Drugi moduł to także panel sterujący. Na jego powierzchni umieszczono 8-kierunkową gałkę (joystick) oraz dwa przyciski, które obsługujemy kciukiem. Oprócz tego znalazły się tutaj trzy diody (zielona, żółta i niebieska), które służą jako wskaźniki „map klawiszy”. Chodzi o możliwość zapamiętania przez aplikację układu sterowania w danej grze i możliwości natychmiastowego jego wywołania.

Razer Orbweaver

Opisane wyżej komponenty bardzo dobrze ze sobą współgrają. Razer wymyślił taki układ, że przez cały czas, bez zdejmowania dłoni możemy wykorzystywać ich wszystkie funkcje.

Razer Orbweaver

Razer Orbweaver

Nie można zapomnieć o dwóch pozostałych modułach.
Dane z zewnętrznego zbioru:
-- ==== Sys2Proof/Proofs/RailsAndScanStart.lean ====
section
/-! The rails and the start of a scan (section 3.4). -/
namespace Sys2Proof.Machine
open Sys2Proof

/-! ### The terms of R56 to R58 -/

theorem State.permitsRise_iff (s : State) :
    s.permitsRise = true ↔ s.supply = .on ∧ (s.pwr.power = .active ∨ s.pwr.power = .doze) := by
  simp [State.permitsRise]

theorem Upd.railsOff_iff (u : Upd) : u.railsOff = true ↔ u.rails = .off := by simp [Upd.railsOff]

theorem Upd.onIdle_iff (u : Upd) : u.onIdle = true ↔ u.rails = .onIdle := by simp [Upd.onIdle]

theorem Upd.scanning_iff (u : Upd) :
    u.scanning = true ↔ ∃ band period next n, u.rails = .scanning band period next n := by
  cases h : u.rails <;> simp [Upd.scanning, h]

theorem Upd.anyWaiting_iff (u : Upd) : u.anyWaiting = true ↔ ∃ i : Fin 8, u.contexts[i].isWaiting = true :=
  any_toList_iff u.contexts Ctx.isWaiting

theorem State.live_iff (s : State) : s.live = true ↔ s.supply = .on ∧ s.pwr.power ≠ .cutoff := by simp [State.live]

theorem State.gateApplies_iff (s : State) : s.gateApplies = true ↔ s.pwr.level ≠ .normal := by simp [State.gateApplies]

theorem State.holdForced_iff (s : State) : s.holdForced = true ↔ s.pwr.deepWait ≠ none ∨ s.pwr.cutoff = true := by
  simp [State.holdForced]

/-- A scan may start in RAILS_ON_IDLE with a WAITING context, where the gate does not stop it (R58). -/
theorem State.mayScan_iff (s : State) :
    s.mayScan = true ↔
      s.upd.rails = .onIdle ∧ s.upd.anyWaiting = true ∧ (s.pwr.level = .normal ∨ s.pwr.gate.holder = .panel) := by
  simp [State.mayScan, Upd.onIdle, State.gateApplies, and_assoc]

/-- The plan that a scan latches is a WAITING context's. -/
theorem Upd.anyWaiting_of_waitingPlan {u : Upd} {p : Plan} (h : u.waitingPlan = some p) : u.anyWaiting = true := by
  obtain ⟨c, hc, hplan⟩ := List.exists_of_findSome?_eq_some h
  refine List.any_eq_true.mpr ⟨c, hc, ?_⟩
  cases c <;> simp_all [Ctx.isWaiting]

/-- A WAITING context is in use. -/
theorem Ctx.inUse_of_isWaiting {c : Ctx} (h : c.isWaiting = true) : c.inUse = true := by
  cases c with
  | waiting r p => rfl
  | _ => cases h

/-- A WAITING context is work. -/
theorem Upd.work_of_anyWaiting {u : Upd} (h : u.anyWaiting = true) : u.work = true := by
  obtain ⟨c, hc, hwaits⟩ := List.any_eq_true.mp h
  have hinUse : u.contextInUse = true := List.any_eq_true.mpr ⟨c, hc, Ctx.inUse_of_isWaiting hwaits⟩
  rw [Upd.work, hinUse, Bool.true_or]

/-- RAILEN (R56): a live part asserts it while the rails rise, idle on and scan. -/
theorem State.railen_iff (s : State) :
    s.railen = true ↔
      s.supply = .on ∧ s.pwr.power ≠ .cutoff ∧
        ((∃ e, s.upd.rails = .rising e) ∨ s.upd.rails = .onIdle ∨
          ∃ band period next n, s.upd.rails = .scanning band period next n) := by
  rw [State.railen, Bool.and_eq_true, State.live_iff, and_assoc]
  cases s.upd.rails <;> simp

/-! ### The rails move (R56, R57) -/

theorem State.rise_eq (s : State) :
    s.rise = { s with upd := { s.upd with rails := .rising (s.clock + 12000), holdTimer := none } } := rfl

theorem State.fall_eq (s : State) :
    s.fall = { s with upd := { s.upd with rails := .falling (s.clock + 8000), holdTimer := none } } := rfl

/-- The scan starts with the plan of a WAITING context (R58, R59). -/
theorem State.startScan_eq {s : State} {p : Plan} (h : s.upd.waitingPlan = some p) :
    s.startScan =
      { s with
        upd :=
          { s.upd with
            rails :=
              .scanning p.band (tableP (s.wav.active.getD []) p.band)
                (s.clock + tableP (s.wav.active.getD []) p.band * 40) 0
            contexts := s.upd.contexts.map (Ctx.join 0)
            holdTimer := none }
        lgt := s.lgt.cancelDecided } := by
  simp only [State.startScan, h]
  rfl

section
variable {s : State}

theorem exec_railRise (hoff : s.upd.rails = .off) (hwork : s.upd.work = true) (hpermit : s.permitsRise = true) :
    exec .railRise s = .next s.rise.idleFollow := by
  have hrise : (s.upd.railsOff && s.upd.work && s.permitsRise) = true := by
    simp [s.upd.railsOff_iff.mpr hoff, hwork, hpermit]
  exact congrArg Host.Outcome.next (if_pos hrise)

theorem exec_railsUp {e : Nat} (h : s.upd.rails = .rising e) :
    exec .railsUp s =
      .next (State.settle { s with clock := max s.clock e, upd := { s.upd with rails := .onIdle } } true) := by
  show execRailsUp s = _
  simp only [execRailsUp, h]
  rfl

theorem exec_railHoldExpiry {d : Nat} (h : s.upd.rails = .onIdle) (ht : s.upd.holdTimer = some d) :
    exec .railHoldExpiry s = .next (s.reach d).fall := by
  show execRailHoldExpiry s = _
  simp only [execRailHoldExpiry, h, ht]

theorem exec_railsOff {e : Nat} (h : s.upd.rails = .falling e) :
    exec .railsOff s =
      .next (State.settle { s with clock := max s.clock e, upd := { s.upd with rails := .off } } true) := by
  show execRailsOff s = _
  simp only [execRailsOff, h]
  rfl

theorem exec_scanStart (hlive : s.live = true) (hmay : s.mayScan = true) : exec .scanStart s = .next s.startScan := by
  have hstart : (s.live && s.mayScan) = true := by rw [hlive, hmay, Bool.and_self]
  exact congrArg Host.Outcome.next (if_pos hstart)

/-! ### What follows an event (R56 to R58) -/

theorem State.railsFollow_off (h : s.upd.rails = .off) :
    s.railsFollow = if s.upd.work && s.permitsRise then s.rise else s := by
  simp only [State.railsFollow, h]

/-- In RAILS_ON_IDLE a scan starts, or work and the hold timer decide. -/
theorem State.railsFollow_onIdle (h : s.upd.rails = .onIdle) :
    s.railsFollow =
      if s.mayScan then s.startScan
      else if s.upd.work then s.onUpd fun u => { u with holdTimer := none }
      else if s.holdForced then s.fall
      else if s.upd.holdTimer.isSome then s
      else if s.upd.holdTime = 0 then s.fall
      else s.onUpd fun u => { u with holdTimer := some (s.after (u.holdTime * Config.perMs)) } := by
  simp only [State.railsFollow, h]

theorem State.railsFollow_scans (h : s.mayScan = true) : s.railsFollow = s.startScan := by
  obtain ⟨hidle, -⟩ := s.mayScan_iff.mp h
  exact (State.railsFollow_onIdle hidle).trans (if_pos h)

/-- In RAILS_ON_IDLE the hold timer stops while the engine holds work. -/
theorem State.railsFollow_works (h : s.upd.rails = .onIdle) (hno : s.mayScan = false) (hwork : s.upd.work = true) :
    s.railsFollow = { s with upd := { s.upd with holdTimer := none } } := by
  rw [State.railsFollow_onIdle h, if_neg (Bool.eq_false_iff.mp hno), if_pos hwork]
  rfl

/-- In RAILS_ON_IDLE without work the rails fall, now or with the hold timer (R57). -/
theorem State.railsFollow_idle (h : s.upd.rails = .onIdle) (hwork : s.upd.work = false) :
    s.railsFollow =
      if s.holdForced then s.fall
      else if s.upd.holdTimer.isSome then s
      else if s.upd.holdTime = 0 then s.fall
      else { s with upd := { s.upd with holdTimer := some (s.clock + s.upd.holdTime * 4000) } } := by
  have hno : s.mayScan = false := by
    refine Bool.eq_false_iff.mpr fun hmay => ?_
    obtain ⟨-, hwaits, -⟩ := s.mayScan_iff.mp hmay
    exact Bool.eq_false_iff.mp hwork (Upd.work_of_anyWaiting hwaits)
  rw [State.railsFollow_onIdle h, if_neg (Bool.eq_false_iff.mp hno), if_neg (Bool.eq_false_iff.mp hwork)]
  rfl

theorem State.railsFollow_moving (hoff : s.upd.rails ≠ .off) (hidle : s.upd.rails ≠ .onIdle) : s.railsFollow = s := by
  cases h : s.upd.rails <;> simp_all [State.railsFollow]

end

end Sys2Proof.Machine

namespace Sys2Proof.Proofs
open Sys2Proof Sys2Proof.Machine

/-- Settles O35: by the state of the rails, and in RAILS_ON_IDLE by work and the hold timer. -/
theorem railsAndScanStart : Obligations.RailsAndScanStart := by
  refine ⟨fun s => ⟨fun hoff hwork hon hpower => ?_, fun e => exec_railsUp, fun d hidle htimer => ?_,
    fun e => exec_railsOff, s.railen_iff⟩, fun s hidle => ⟨fun hwork hno => ?_, fun hwork => ⟨fun hfall => ?_, ?_⟩⟩,
    fun check s => rfl, ?_, ?_⟩
  · exact exec_railRise hoff hwork (s.permitsRise_iff.mpr ⟨hon, hpower⟩)
  · exact exec_railHoldExpiry hidle htimer
  · refine State.railsFollow_works hidle (Bool.eq_false_iff.mpr fun hmay => ?_) hwork
    obtain ⟨-, hwaits, hgate⟩ := s.mayScan_iff.mp hmay
    obtain hquiet | ⟨hlow, hother⟩ := hno
    · exact Bool.eq_false_iff.mp hquiet hwaits
    · exact hgate.elim hlow hother
  · rw [State.railsFollow_idle hidle hwork]
    by_cases hforced : s.holdForced = true
    · exact if_pos hforced
    · obtain hwait | hcut | ⟨htimer, htime⟩ := hfall
      · exact absurd (s.holdForced_iff.mpr (.inl hwait)) hforced
      · exact absurd (s.holdForced_iff.mpr (.inr hcut)) hforced
      · rw [if_neg hforced, if_neg (by simp [htimer]), if_pos htime, State.fall_eq]
  · intro hwait hcut
    have hfree : ¬s.holdForced = true := by simp [State.holdForced_iff, hwait, hcut]
    rw [State.railsFollow_idle hidle hwork, if_neg hfree]
    refine ⟨fun htimer => if_pos (Option.isSome_iff_ne_none.mpr htimer), fun htimer htime => ?_⟩
    rw [if_neg (by simp [htimer]), if_neg htime]
  · intro p s hlive hidle hplan hgate period started
    have hmay := s.mayScan_iff.mpr ⟨hidle, Upd.anyWaiting_of_waitingPlan hplan, hgate⟩
    have hstarted : s.startScan = started := State.startScan_eq hplan
    exact ⟨(exec_scanStart hlive hmay).trans (congrArg _ hstarted), (State.railsFollow_scans hmay).trans hstarted⟩
  · intro s permitted
    have hrises : (s.upd.work && s.permitsRise) = true ↔ permitted := by
      rw [Bool.and_eq_true, State.permitsRise_iff]
    refine ⟨fun hoff hp => ?_, fun hoff hp => ?_, State.railsFollow_moving⟩
    · exact (State.railsFollow_off hoff).trans (if_pos (hrises.mpr hp))
    · exact (State.railsFollow_off hoff).trans (if_neg (mt hrises.mp hp))

end Sys2Proof.Proofs
end

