/-- Settles O59: by what begins the sequence, by its steps, and by the reports that it waits for. -/
theorem cutoffSequenceRunsToCutoff : Obligations.CutoffSequenceRunsToCutoff := by
  refine ⟨fun s => ⟨fun d => exec_graceTimerExpiry, fun hopen tag => ?_⟩, ?_, ?_, ?_, ?_, ?_, ?_, ?_, ?_⟩
  · rw [exec_shutdownNow hopen, doShutdownNow_eq]
    refine ⟨fun hcut => ?_, fun hcut hgrace => ?_, fun hcut hgrace => ?_⟩
    · rw [if_pos hcut]
    · rw [if_neg (by simp [hcut]), if_pos (by simp [hgrace])]
    · rw [if_neg (by simp [hcut]), if_neg (by simpa using hgrace)]
  · intro s begun held spooled cancelled freed
    have hheld : held = s.cutoffBegun.suspendAll .power := rfl
    have hspooled : spooled = s.cutoffSpooled := by
      rw [State.cutoffSpooled, ← hheld]
      rfl
    have hfreed : freed = s.cutoffFreed := by
      rw [State.cutoffFreed, ← hspooled]
      rfl
    rw [State.startCutoff_eq, ← hfreed, State.fall_eq]
  · intro s alone
    refine ⟨State.abandonDeep_none, State.abandonDeep_waiting, rfl, State.abandonSoftReset_draining,
      State.abandonSoftReset_other, fun q p => State.withdrawStorage_answers, State.withdrawStorage_silent, rfl, ?_⟩
    intro id why programs
    rw [State.suspend_eq, State.withdrawFor_eq, State.programFor_eq]
    rfl
  · intro s hdeep hqueue hsto hproc htable hstaging hstaged hwaits hdecided htimer
    rw [State.startCutoff_eq, State.cutoffFreed_quiet hdeep hqueue hsto hproc htable hstaging hstaged hdecided]
    exact congrArg (State.settle · true) (if_neg fun h => h.2 htimer)
  · intro check s due asked
    refine ⟨fun hnot => State.settle_notDue (mt s.sleepDue_iff.mp hnot) check, fun hdue => ?_⟩
    rw [State.settle_due (s.sleepDue_iff.mpr hdue), State.submitSleep_eq]
    refine ⟨fun hnone => ?_, fun i hi => ⟨fun r hr => ?_, fun e he => ?_⟩⟩
    · rw [State.sleepRequest_undesignated hnone, Option.elim_none]
      rfl
    · rw [State.sleepRequest_ok hi hr, Option.elim_some]
      rfl
    · rw [State.sleepRequest_error hi he, Option.elim_none]
      rfl
  · intro s reported
    refine ⟨s.cutoffDue_iff, fun p hp hwork hctx hop => ?_, fun hcut hopen hnot hasked => ?_⟩
    · have hover : s.drained = true := s.drained_iff.mpr ⟨s.draining_iff.mpr ⟨p, hp, hwork⟩, hctx, hop⟩
      rw [State.progress_drained hover, State.drainProgress_over hp hover]
    · have hdue : ¬s.sleepDue = true := by
        rw [State.sleepDue_iff]
        rintro ⟨-, hquiet, hfree, -⟩
        obtain hasked | hasked := hasked
        · simp [hquiet] at hasked
        · simp [hfree] at hasked
      rw [State.progress_cutoff hcut (State.not_drained hopen), State.cutoffProgress_notDue hdue, State.reported,
        if_neg (mt s.cutoffDue_iff.mp hnot)]
  · intro s hlive hcut hquiet hctx hopen asked reported
    have hdue : s.sleepDue = true := s.sleepDue_iff.mpr ⟨hcut, hquiet, hctx, hopen⟩
    have hprogress : s.progress = s.cutoffProgress :=
      State.progress_cutoff hcut (State.not_drained (hopen.imp_right .inr))
    rw [hprogress]
    refine ⟨exec_sleepScreenRequest_due hlive hdue, ?_⟩
    rw [State.cutoffProgress_due hdue, State.sleepScreen_eq]
    refine ⟨fun hnone => ?_, fun i hi => ⟨fun r hr => ?_, fun e he => ?_⟩⟩
    · rw [State.sleepRequest_undesignated hnone, Option.elim_none]
      rfl
    · rw [State.sleepRequest_ok hi hr, Option.elim_some]
      rfl
    · rw [State.sleepRequest_error hi he, Option.elim_none]
      rfl
  · intro s hlive hcut hctx hop hdrain
    have hover : s.drained = true := s.drained_iff.mpr ⟨hdrain, hctx, hop⟩
    exact ⟨exec_sleepScreenRequest_notDue (by simp [State.sleepDue, hover]),
      exec_cutoffEntry_notDue (by simp [State.cutoffDue, hover])⟩
  · intro s hlive hcut hasked hrails hwork hqueue hop hdrain gone
    have hdue : s.cutoffDue = true := s.cutoffDue_iff.mpr ⟨hcut, hasked, hrails, hwork, hqueue, hop, hdrain⟩
    have hgone : s.enterCutoff = gone := s.enterCutoff_eq
    have hquiet : ¬s.sleepDue = true := by simp [State.sleepDue, hasked]
    refine ⟨(exec_cutoffEntry_due hlive hdue).trans (congrArg _ hgone), ?_, State.outputsOff_of_cutoff rfl,
      State.linkOn_of_cutoff rfl⟩
    rw [State.progress_cutoff hcut (State.not_drained (.inl hdrain)), State.cutoffProgress_notDue hquiet,
      State.reported, if_pos hdue, hgone]

end Sys2Proof.Proofs
end

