theorem State.examineWaiting_stores {d : Download} {b : Nat} (hj : s.judge g = .stores d b) :
    s.examineWaiting = (s.waitingFreed g).store g b := by
  rw [State.examineWaiting, if_neg (Bool.eq_false_iff.mp hdrain)]
  simp only [hwaiting, hj, State.onRad, Rad.clearWaiting_of_waiting hwaiting]

end

/-! ### ABORT frames (R143) -/

/-- STO without a pending request for the record (R159). -/
def Sto.withdrawnFor (t : Sto) (id : Byte) : Sto :=
  match t.pending.spooler with
  | some q => if q.download = id then { t with pending := { t.pending with spooler := none } } else t
  | none => t

theorem State.withdrawFor_sto (s : State) (id : Byte) : (s.withdrawFor id).sto = s.sto.withdrawnFor id :=
  congrArg State.sto (s.withdrawFor_eq id)

/-- A record that leaves acceptance takes its staged segments and its pending request with it. -/
theorem State.releaseRecord_eq (s : State) (id : Byte) (f : Download → Download) :
    s.releaseRecord id f =
      { s with
        spl :=
          { s.spl with
            table := s.spl.table.map fun d => if d.id = id then { f d with stall := none } else d
            staged := s.spl.staged.filter fun g => g.id ≠ id }
        sto := s.sto.withdrawnFor id } := by
  rw [State.releaseRecord, State.withdrawFor_eq]
  rfl

/-- A record failed by an ABORT frame, with its first `kept` pages in its runs (R143). -/
def Download.aborted (d : Download) (kept : Nat) : Download :=
  { d with state := .failed, fault := some .radioAbort, runs := d.runsOfPages kept, stall := none }

theorem State.abort_eq (s : State) (id : Byte) :
    s.abort id =
      { s with
        spl :=
          { s.spl with
            table :=
              s.spl.table.map fun d =>
                if d.id = id then d.aborted (d.committedPages + if s.programFor id then 1 else 0) else d
            staged := s.spl.staged.filter fun g => g.id ≠ id }
        sto := s.sto.withdrawnFor id
        lnk := { s.lnk with notices := s.lnk.notices ||| 0x0080#16 } } := by
  have hkept (d : Download) (hd : d.id = id) :
      d.aborted (s.keptPages d) = d.aborted (d.committedPages + if s.programFor id then 1 else 0) := by
    rw [State.keptPages, hd]
  have htable :
      (s.spl.table.map fun d => if d.id = id then d.aborted (s.keptPages d) else d) =
        s.spl.table.map fun d =>
          if d.id = id then d.aborted (d.committedPages + if s.programFor id then 1 else 0) else d :=
    List.map_congr_left fun d _ => ite_congr rfl (hkept d) fun _ => rfl
  rw [← htable, State.abort, State.releaseRecord_eq]
  rfl

section
variable {s : State} {id : Byte} {d : Download}

theorem State.takeAbort_unknown (hnone : s.spl.find id = none) (index : Nat) :
    s.takeAbort id index = s.status id index .refused := by
  simp only [State.takeAbort, hnone]

theorem State.takeAbort_refused (hd : s.spl.find id = some d)
    (h : d.state = .complete ∨ d.state = .failed ∨ d.removal = true) (index : Nat) :
    s.takeAbort id index = s.status id index .refused := by
  have hclosed : ¬d.abortable = true := by
    obtain h | h | h := h <;> simp [Download.abortable, h]
  simp only [State.takeAbort, hd, if_neg hclosed]

theorem State.takeAbort_aborts (hd : s.spl.find id = some d)
    (h : d.state = .receiving ∨ d.state = .draining ∨ d.state = .suspended) (hkept : d.removal = false) (index : Nat) :
    s.takeAbort id index = (s.abort id).status id index .aborted := by
  have hopen : d.abortable = true := by
    simpa [Download.abortable, hkept, or_assoc] using h
  simp only [State.takeAbort, hd, if_pos hopen]

end

/-! ### Complete frames (R130, R151) -/

section
variable {s : State} {id : Byte} {index : U32} {payload : List Byte} (hon : s.radioEn = true)
  (hframe : s.rad.inFrame = true) (hlength : payload.length ≤ 2048)
include hon hframe hlength

theorem exec_dataFrame_good (hdrain : s.draining = false) :
    exec (.dataFrame id index payload (crc (radioFrameBytes 0x01#8 id index payload))) s =
      .next (State.afterRadio s.spl (s.takeSegment ⟨id, index.toNat, payload⟩)) := by
  refine congrArg Host.Outcome.next ((if_pos (State.receiving_of_inFrame hon hframe)).trans ?_)
  rw [if_pos (goodFrame_of_crc hlength ..), if_neg (Bool.eq_false_iff.mp hdrain)]

theorem exec_abortFrame_good (hdrain : s.draining = false) :
    exec (.abortFrame id index payload (crc (radioFrameBytes 0x02#8 id index payload))) s =
      .next (State.afterRadio s.spl (s.frameFreed.takeAbort id index.toNat)) := by
  refine congrArg Host.Outcome.next ((if_pos (State.receiving_of_inFrame hon hframe)).trans ?_)
  rw [if_pos (goodFrame_of_crc hlength ..), ← State.onRad_freed hframe]
  exact if_neg (Bool.eq_false_iff.mp hdrain)

theorem exec_dataFrame_draining (hdrain : s.draining = true) :
    exec (.dataFrame id index payload (crc (radioFrameBytes 0x01#8 id index payload))) s =
      .next (State.afterRadio s.spl s.frameFreed) := by
  refine congrArg Host.Outcome.next ((if_pos (State.receiving_of_inFrame hon hframe)).trans ?_)
  rw [if_pos (goodFrame_of_crc hlength ..), if_pos hdrain, State.onRad_freed hframe]

theorem exec_abortFrame_draining (hdrain : s.draining = true) :
    exec (.abortFrame id index payload (crc (radioFrameBytes 0x02#8 id index payload))) s =
      .next (State.afterRadio s.spl s.frameFreed) := by
  refine congrArg Host.Outcome.next ((if_pos (State.receiving_of_inFrame hon hframe)).trans ?_)
  rw [if_pos (goodFrame_of_crc hlength ..), ← State.onRad_freed hframe]
  exact if_pos hdrain

end

/-! ### The events of R142 -/

/-- What became of one record: removed, no longer RECEIVING, its runs trimmed, or its lowest page changed. -/
theorem Download.wakesWaiting_iff (d : Download) (after : Option Download) :
    d.wakesWaiting after = true ↔
      after = none ∨
        ∃ e, after = some e ∧
          ((d.state = .receiving ∧ e.state ≠ .receiving) ∨
            (∃ r ∈ d.runs, ∀ q ∈ e.runs, ¬(q.1 ≤ r.1 ∧ r.2 ≤ q.2)) ∨ d.lowestPage ≠ e.lowestPage) := by
  cases after with
  | none => simp [Download.wakesWaiting]
  | some e => simp [Download.wakesWaiting, trimmed_iff, or_assoc]

theorem Spl.wakesWaiting_iff (before after : Spl) :
    before.wakesWaiting after = true ↔
      before.freeBlocks < after.freeBlocks ∨ ∃ d ∈ before.table, d.wakesWaiting (after.find d.id) = true := by
  simp [Spl.wakesWaiting]

end Sys2Proof.Machine

namespace Sys2Proof.Proofs
open Sys2Proof Sys2Proof.Machine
Pierwszym z nich jest podkładka pod nadgarstek, a drugim oparcie pod dłoń. Te dwa dodatki mają sprawić, że nasza rozgrywka będzie maksymalnie komfortowa. To również wyszło Razerowi, bowiem zastosowana tutaj gumowa powłoka antypoślizgowa pozwala nawet lekko spoconej długi stabilnie spoczywać w odpowiednim miejscu.

Warto przeczytać: Do góry

Komentarze

  • ~ratatata

    2013-11-01 08:44:36

    fajna klawiaturka ale zdecydowanie cenowo nie przystepna dla zadnego normalnego uyzytkownika, jest to bardziej dla takich maniakow i fascynatow wielkich sprzetem, ale fajne opcje z powodu regulacji, mozliwosci przypisania zadan do klawiszy, no i podswietelenie!
  • ~doman18

    2013-12-22 19:52:25

    Jak przeczytałem zdanie że główny moduł jest przeznaczony do sterowania WSADem a dalej że joystick jest zbyt nieprecyzyjny by zastępować myszkę to się załamałem. Panie Wiesławie niech Pan się przyzna - wcześniej nigdy nie widział Pan takiego urządzenia przed dostaniem go do testów prawda? Dostał je Pan do zrecenowania bo nikt inny nie miał czasu no nie?
    Bo jedną podstawowych kwestii którą trzeba sobie uświadomić przed próbą korzystania z tego typu urządzeń jest w jakim celu urządzenie zostało stworzone, dlaczego jego konstrukcja jest taka a nie inna a tym samym jak należy go poprawnie używać. Bo płacenie 500zł za urządzenie które znów sterujemy WSADem jest już na starcie bezsensem. A na taki bezsens razer by sobie raczej nie pozwolił. Zamiast tego można sobie kupić jakiegoś Wolfkinga albo dorwać gdzieś używanego artecha g100 za śmieszne pieniądze to po prostu bezsens. Tak samo bezsensem jest próbowanie zastępowania myszki joystickiem który nie jest nawet analogowy.
    Kluczem do sukcesu jest właśnie przyzwyczajenie ręki do innej strategii grania w której 3 palce odsprzęgamy od WSADu i wrzucamy z 4 najmniejszym do obsługi a sterowaniem zajmuje się wyłącznie kciuk. Nawet w przypadkach gdy nie sterujemy postacią wsadem ale myszką (np. hack.n.slashe pokroju Diablo) to pod kierunki joysticka można podpisać jakieś mniej wykorzystywane funkcje (np. ekwipunek) które nie wymagają takiej szybkości i precyzji ale nadal 4 palce muszą pozostawać w położeniu naturalnym, czyli na 4 kolumnach przycisków.
    Tylko wtedy gdy sterujemy urządzeniem zgodnie z jego ergonomią kupno takiego gadżetu i recenzowanie go pod tym kątem ma sens

Komentarz 2


Konkursy

  • Wszystkie konkursy zakończone. Zapraszamy wkrótce.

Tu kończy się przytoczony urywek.